1. 業界特化型モデルの構築(製造・金融・医療)
一般的な LLM は、インターネット上のデータで学習しているため、極めてニッチな専門用語や記号を正しく扱えません。
- 製造業:
- 工場内のセンサーログ、独自の設計図面記号、社内規格のコードなどを学習させることで、異常検知の精度向上や、熟練工のノウハウ継承(暗黙知の言語化)に活用できます。
- 創薬・化学:
- 特殊な分子構造式や、実験データの記述形式を「言語」として学習させることで、新素材の探索や実験結果の予測精度の向上が期待できます。Nimbus Therapeutics などのバイオ企業がすでに参加しているのもこのためです。
2. 言語・文化への深い適応
- マイナー言語・方言:
- インターネット上にデータが少ない言語や、特定の地域の方言、あるいは若者言葉や社内スラングなどを学習させることで、ターゲット層に完全にマッチした対話モデルを作成できます。
- 企業文化(Culture)の反映:
- 「弊社の社員らしい回答」や「ブランドボイス」を徹底させたい場合、プロンプトでの指示には限界があります。学習段階で膨大な社内メールや日報、企画書を読ませることで、その会社の「空気感」を理解した AI を作ることが可能になります。
3. 高度なセキュリティ要件とクローズド環境
- データレジデンシーと秘匿性:
- 金融機関や政府機関など、外部 API にデータを送信すること自体がリスクとなるケースです。Nova Forge で作成したモデルは、自社の AWS アカウント(VPC 内)で管理される Bedrock のプライベートモデルとして扱えます。 学習データそのものが極秘(未発表の製品情報や個人情報を含むなど)である場合、外部に出さずに自社専用の「頭脳」として保有できる点は大きなメリットです。
改めてまとめ
最後に、Amazon Nova Forge の登場が示唆する未来についてまとめます。
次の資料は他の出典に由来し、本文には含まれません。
/-! ### The sieve (chapter 08) -/

/-- Rounds fill and close (R32, R33, R246, R253 to R257, R271): a declared round boundary advances the round counter, but for one on
the tick of a shot boundary; a record of an open round of the shot in flight counts for its detector; OPEN and DONE messages from a
neighbour count; a round closes on its timeout, with MISSING where something had not come. Decodes (R258, R261, R263, R266 to R269,
R272): a tile takes the oldest closed round; a decode that completes commits, empties its window when final, and lets the oldest
round go when the window is full; up to 8 outputs leave a tick, then condition outputs and DONE messages; a received FLIP puts its
label's frame update before the outputs of the decodes (the place among them is the model's reading, assumption 58). -/
def Obligations.SieveRoundsAndDecodes : Prop :=
  (∀ s : State, s.dev.round.toNat < s.dev.sieve.count →
    s.dev.sieve.base + s.dev.sieve.first + s.dev.round.toNat * s.dev.sieve.period ≤ s.dev.tk →
    s.dev.shotTick s.clk.now.toNat = false →
    completes .roundBoundary s fun t =>
      t.dev.round = s.dev.round + 1 ∧ t.dev.shot = s.dev.shot ∧ devOnly s t ∧ memSame s t ∧ t.dev.ocs = s.dev.ocs ∧
      (s.dev.svOn = false → regsSame s t [])) ∧
  (∀ s : State, s.dev.shotTick s.clk.now.toNat = true → completes .roundBoundary s fun t => t = s) ∧
  (∀ (src : Nat) (x : Transit) (s : State), arrives (fun k => match k with | .sieve _ => true | _ => false) s x →
    x.sink = .sieve src → s.dev.svOn = true → s.dev.fget (SV_MAP.EN src) = 1 → s.dev.fget (SV_MAP.DIFF src) = 0 →
    s.dev.fget (SV_G_CTL.EN (s.dev.fget (SV_MAP.GRAPH src))) = 1 → 1 ≤ recRound x.word → recRound x.word ≤ s.dev.sieve.count →
    recShot x.word = s.dev.shot24 → (s.dev.graph (s.dev.fget (SV_MAP.GRAPH src))).closed < recRound x.word →
    s.dev.fget (SV_MAP.DET src) ∉ ((s.dev.graph (s.dev.fget (SV_MAP.GRAPH src))).openRound (recRound x.word)).seen →
    completes .sieveRecordIntake s fun t =>
      let g := s.dev.fget (SV_MAP.GRAPH src)
      let det := s.dev.fget (SV_MAP.DET src)
      let one := recState x.word == 1 || recState x.word == 2
      (recRound x.word, det, one) ∈ (t.dev.graph g).raws ∧
      (recRound x.word ≤ (t.dev.graph g).closed ∨
        det ∈ ((t.dev.graph g).openRound (recRound x.word)).seen ∧
        (one = true → det ∈ ((t.dev.graph g).openRound (recRound x.word)).vals)) ∧
      devOnly s t ∧ memSame s t ∧ t.dev.ocs = s.dev.ocs ∧ t.dev.shot = s.dev.shot) ∧
  (∀ (g : GraphId) (s : State), s.dev.svOn = true → s.dev.fget (SV_G_CTL.EN g) = 1 →
    (s.dev.graph g).closed + 1 ≤ s.dev.roundsBegun → (s.dev.graph g).closed + 1 ≤ s.dev.sieve.count →
    s.dev.roundTimeout ((s.dev.graph g).closed + 1) ≤ s.dev.tk →
    completes (.roundCloseTimeout g) s fun t =>
      (s.dev.graph g).closed + 1 ≤ (t.dev.graph g).closed ∧
      (0 < s.dev.missingOf g ((s.dev.graph g).openRound ((s.dev.graph g).closed + 1)) true →
        t.dev.fget SV_ERR.MISSING = 1 ∧ tainted s t) ∧
      devOnly s t ∧ memSame s t ∧ t.dev.ocs = s.dev.ocs) ∧
  (∀ (p : PortId) (msg : BitVec 64) (s : State), s.dev.svOn = true → bits msg.toNat 63 62 = 0 →
    s.dev.fget (SV_HMAP.EN p (bits msg.toNat 61 58)) = 1 →
    s.dev.fget (SV_G_CTL.EN (s.dev.fget (SV_HMAP.GRAPH p (bits msg.toNat 61 58)))) = 1 →
    (s.dev.graph (s.dev.fget (SV_HMAP.GRAPH p (bits msg.toNat 61 58)))).closed < bits msg.toNat 57 42 →
    bits msg.toNat 41 18 = s.dev.shot24 →
    bits msg.toNat 17 0 / 32 + s.dev.fget (SV_HMAP.OFFSET p (bits msg.toNat 61 58)) <
      s.dev.gDets (s.dev.fget (SV_HMAP.GRAPH p (bits msg.toNat 61 58))) →
    completes (.openReceive p msg) s fun t =>
      let g := s.dev.fget (SV_HMAP.GRAPH p (bits msg.toNat 61 58))
      let r := bits msg.toNat 57 42
      (r ≤ (t.dev.graph g).closed ∨
        bits msg.toNat 17 0 / 32 + s.dev.fget (SV_HMAP.OFFSET p (bits msg.toNat 61 58)) ∈ ((t.dev.graph g).openRound r).vals ∧
        tget 0 ((t.dev.graph g).openRound r).opens (16 * p.val + bits msg.toNat 61 58) =
          tget 0 ((s.dev.graph g).openRound r).opens (16 * p.val + bits msg.toNat 61 58) + 1) ∧
      devOnly s t ∧ memSame s t ∧ t.dev.ocs = s.dev.ocs) ∧
  (∀ (p : PortId) (msg : BitVec 64) (s : State), s.dev.svOn = true → bits msg.toNat 63 62 = 1 →
    s.dev.fget (SV_HMAP.EN p (bits msg.toNat 61 58)) = 1 →
    s.dev.fget (SV_G_CTL.EN (s.dev.fget (SV_HMAP.GRAPH p (bits msg.toNat 61 58)))) = 1 →
    (s.dev.graph (s.dev.fget (SV_HMAP.GRAPH p (bits msg.toNat 61 58)))).closed < bits msg.toNat 57 42 →
    bits msg.toNat 41 18 = s.dev.shot24 →
    completes (.doneReceive p msg) s fun t =>
      let g := s.dev.fget (SV_HMAP.GRAPH p (bits msg.toNat 61 58))
      let r := bits msg.toNat 57 42
      (r ≤ (t.dev.graph g).closed ∨ (16 * p.val + bits msg.toNat 61 58, bits msg.toNat 17 0) ∈ ((t.dev.graph g).openRound r).dones) ∧
      devOnly s t ∧ memSame s t ∧ t.dev.ocs = s.dev.ocs) ∧
  (∀ (g : GraphId) (q : SvQueued) (qs : List SvQueued) (s : State), (s.dev.graph g).queue = q :: qs → (s.dev.graph g).dec = none →
    (s.dev.graph g).down = false → s.dev.svOn = true → s.dev.fget (SV_G_CTL.EN g) = 1 →
    ((s.dev.graph g).window.map (fun w => w.defs.length)).foldl (· + ·) 0 + q.round.defs.length +
      (s.dev.graph g).toggles.length ≤ 256 →
    completes (.decodeStart g) s fun t =>
      (t.dev.graph g).dec = some ⟨q.round.rho, q.round.shot, q.closeTk, q.final, false, false⟩ ∧ (t.dev.graph g).queue = qs ∧
      (t.dev.graph g).window.getLast?.map (·.rho) = some q.round.rho ∧
      devOnly s t ∧ memSame s t ∧ t.dev.ocs = s.dev.ocs ∧ regsSame s t [SV_G_STAT.off g]) ∧
  (∀ (g : GraphId) (e : SvDec) (s : State), (s.dev.graph g).dec = some e → e.committed = false →
    completes (.decodeCommit g) s fun t =>
      (∀ e', (t.dev.graph g).dec = some e' → e'.committed = true ∧ e'.hi = e.hi) ∧
      (e.final = true → (t.dev.graph g).window = []) ∧
      (e.final = false → e.hi < s.dev.gWin g → (t.dev.graph g).window.map (·.rho) = (s.dev.graph g).window.map (·.rho)) ∧
      (e.final = false → s.dev.gWin g ≤ e.hi →
        (t.dev.graph g).window.map (·.rho) =
          ((s.dev.graph g).window.map (·.rho)).filter (· != e.hi + 1 - s.dev.gWin g)) ∧
      devOnly s t ∧ memSame s t ∧ t.dev.ocs = s.dev.ocs ∧ t.dev.transit = s.dev.transit) ∧
  (∀ s : State, s.dev.sieve.outTk ≠ some s.dev.tk → s.dev.sieve.outq ≠ [] →
    completes .sieveOutputIssue s fun t =>
      t.dev.sieve.outq = s.dev.sieve.outq.drop 8 ∧ t.dev.sieve.outTk = some s.dev.tk ∧
      (∀ o, o ∈ s.dev.sieve.outq.take 8 → o.shot = s.dev.shot24 → ∀ oc tone xz, o.kind = .local_ oc tone xz →
        ⟨s.dev.tk + 6, 8192, .frame (frameUpdate oc tone xz o.shot o.rho), frameUpdate oc tone xz o.shot o.rho⟩ ∈ t.dev.transit) ∧
      devOnly s t ∧ memSame s t ∧ t.dev.ocs = s.dev.ocs) ∧
  (∀ (k : Fin 64) (o : SvoWait) (s : State), s.dev.sluOn = true →
    s.dev.sieve.svo.find? (fun o => o.k == k.val && (o.ready.map (fun t => decide (t ≤ s.dev.tk))).getD false) = some o →
    completes (.conditionOutputIssue k) s fun t =>
      let late := (s.dev.graph o.graph).dec.any fun e => !e.late && decide (s.dev.fget SV_CFG.DEADLINE < s.dev.tk - e.closeTk)
      (late = false → t.dev.sieve.svo = s.dev.sieve.svo.erase o) ∧
      (late = true → t.dev.fget SV_ERR.LATE_DEC = 1) ∧
      (∀ x, x ∈ s.dev.ciSelected (528 + k.val) → ∃ y, y ∈ t.dev.transit ∧ y.due = s.dev.tk + 11 ∧ y.ord = 8192 + k.val ∧
        y.sink = .ci (x.1 / 16) (x.1 % 16) x.2 ∧
        bitAt y.word.toNat 6 = (bitAt o.word.toNat 6 || s.dev.taint) ∧
        bitAt y.word.toNat 3 = (bitAt o.word.toNat 3 || o.late || late)) ∧
      devOnly s t ∧ memSame s t ∧ t.dev.ocs = s.dev.ocs) ∧
  (∀ (g : GraphId) (w : DoneWait) (s : State), s.dev.sieve.dones.find? (fun w => w.graph == g.val) = some w →
    completes (.doneSend g) s fun t =>
      t.dev.sieve.dones = s.dev.sieve.dones.erase w ∧
      (∀ x, x ∈ w.ports → s.dev.portUp x.1 = true → (tget [] s.dev.sieveq x.1).length + w.ports.length ≤ 256 →
        sieveMsg 1 g w.rho w.shot x.2 ∈ tget [] t.dev.sieveq x.1) ∧
      devOnly s t ∧ memSame s t ∧ t.dev.ocs = s.dev.ocs) ∧
  (∀ (p : PortId) (msg : BitVec 64) (oc tone xz : Nat) (s : State), s.dev.svOn = true → bits msg.toNat 63 62 = 2 →
    s.dev.fget (SV_G_CTL.EN (bits msg.toNat 61 58)) = 1 → bits msg.toNat 13 0 < s.dev.gLabels (bits msg.toNat 61 58) →
    entryAcc (s.dev.gEntry (bits msg.toNat 61 58) (bits msg.toNat 13 0)) = some ((0, 16 * oc + tone), (.local_ oc tone 0, xz)) →
    xz ≠ 0 →
    completes (.flipReceive p msg) s fun t =>
      t.dev.sieve.outq = s.dev.sieve.outq.takeWhile (·.graph == 16) ++
        ⟨16, .local_ oc tone xz, bits msg.toNat 41 18, bits msg.toNat 57 42⟩ :: s.dev.sieve.outq.dropWhile (·.graph == 16) ∧
      t.dev.transit = s.dev.transit ∧ devOnly s t ∧ memSame s t ∧ t.dev.ocs = s.dev.ocs ∧ regsSame s t []) ∧
  (∀ (p : PortId) (msg : BitVec 64) (s : State), s.dev.svOn = true → bits msg.toNat 63 62 = 3 →
    completes (.sieveType3Receive p msg) s fun t => t.dev.fget SV_ERR.HMAP = 1 ∧ onlyRegsEv s t [SV_ERR.off])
総括:「AI を使う会社」から「AI を鍛える会社」へ
これまで、高性能な LLM を作れるのは、OpenAI や Google、そして AWS のような巨大テック企業だけだと思われていました。しかし、Nova Forge の登場により、「自社のデータさえあれば、誰でも世界最高峰のフロンティアモデルをカスタマイズして保有できる」時代が到来しました。
これは、企業の競争力の源泉が「どの AI モデルを使うか」から、「どれだけ良質な自社データ(=独自資産)を持ち、それをどう AI に学習させるか」へとシフトすることを意味します。
利用時の注意点:魔法の杖ではない
もちろん、素晴らしいことばかりではありません。エンジニアとして冷静に見ておくべき課題もあります。
- コストとリソース:
- 継続的な事前学習には、AWS Trainium などの計算リソースを大量に消費します。API 利用料とは桁の違うコストがかかる可能性があります。ROI(投資対効果)のシビアな計算が必要です。
- データの「質」と「量」:
- AI 開発における格言「Garbage In, Garbage Out(ゴミを入れたらゴミが出る)」は、Nova Forge においても絶対です。ただデータがあればいいわけではありません。ノイズを除去し、整形された高品質なデータセットを用意する、泥臭い前処理こそが成否を分けます。
- 専門知識(Data Scientist):
- ボタン一つで終わるものではありません。学習率の調整、データレシピの配合比率など、データサイエンスの深い知見が求められます。
私たちエンジニアができることは何でしょうか?
まずは、ベースとなる Amazon Nova (Lite/Pro/Micro) を Amazon Bedrock で徹底的に使い倒してみることです。その上で、RAG やプロンプトエンジニアリングではどうしても超えられない「壁」——例えば、専門用語の理解不足や、応答速度、コンテキストの限界——にぶつかった時、「そういえば、Nova Forge で自社モデルを鍛えるという選択肢があったな」と思い出してください。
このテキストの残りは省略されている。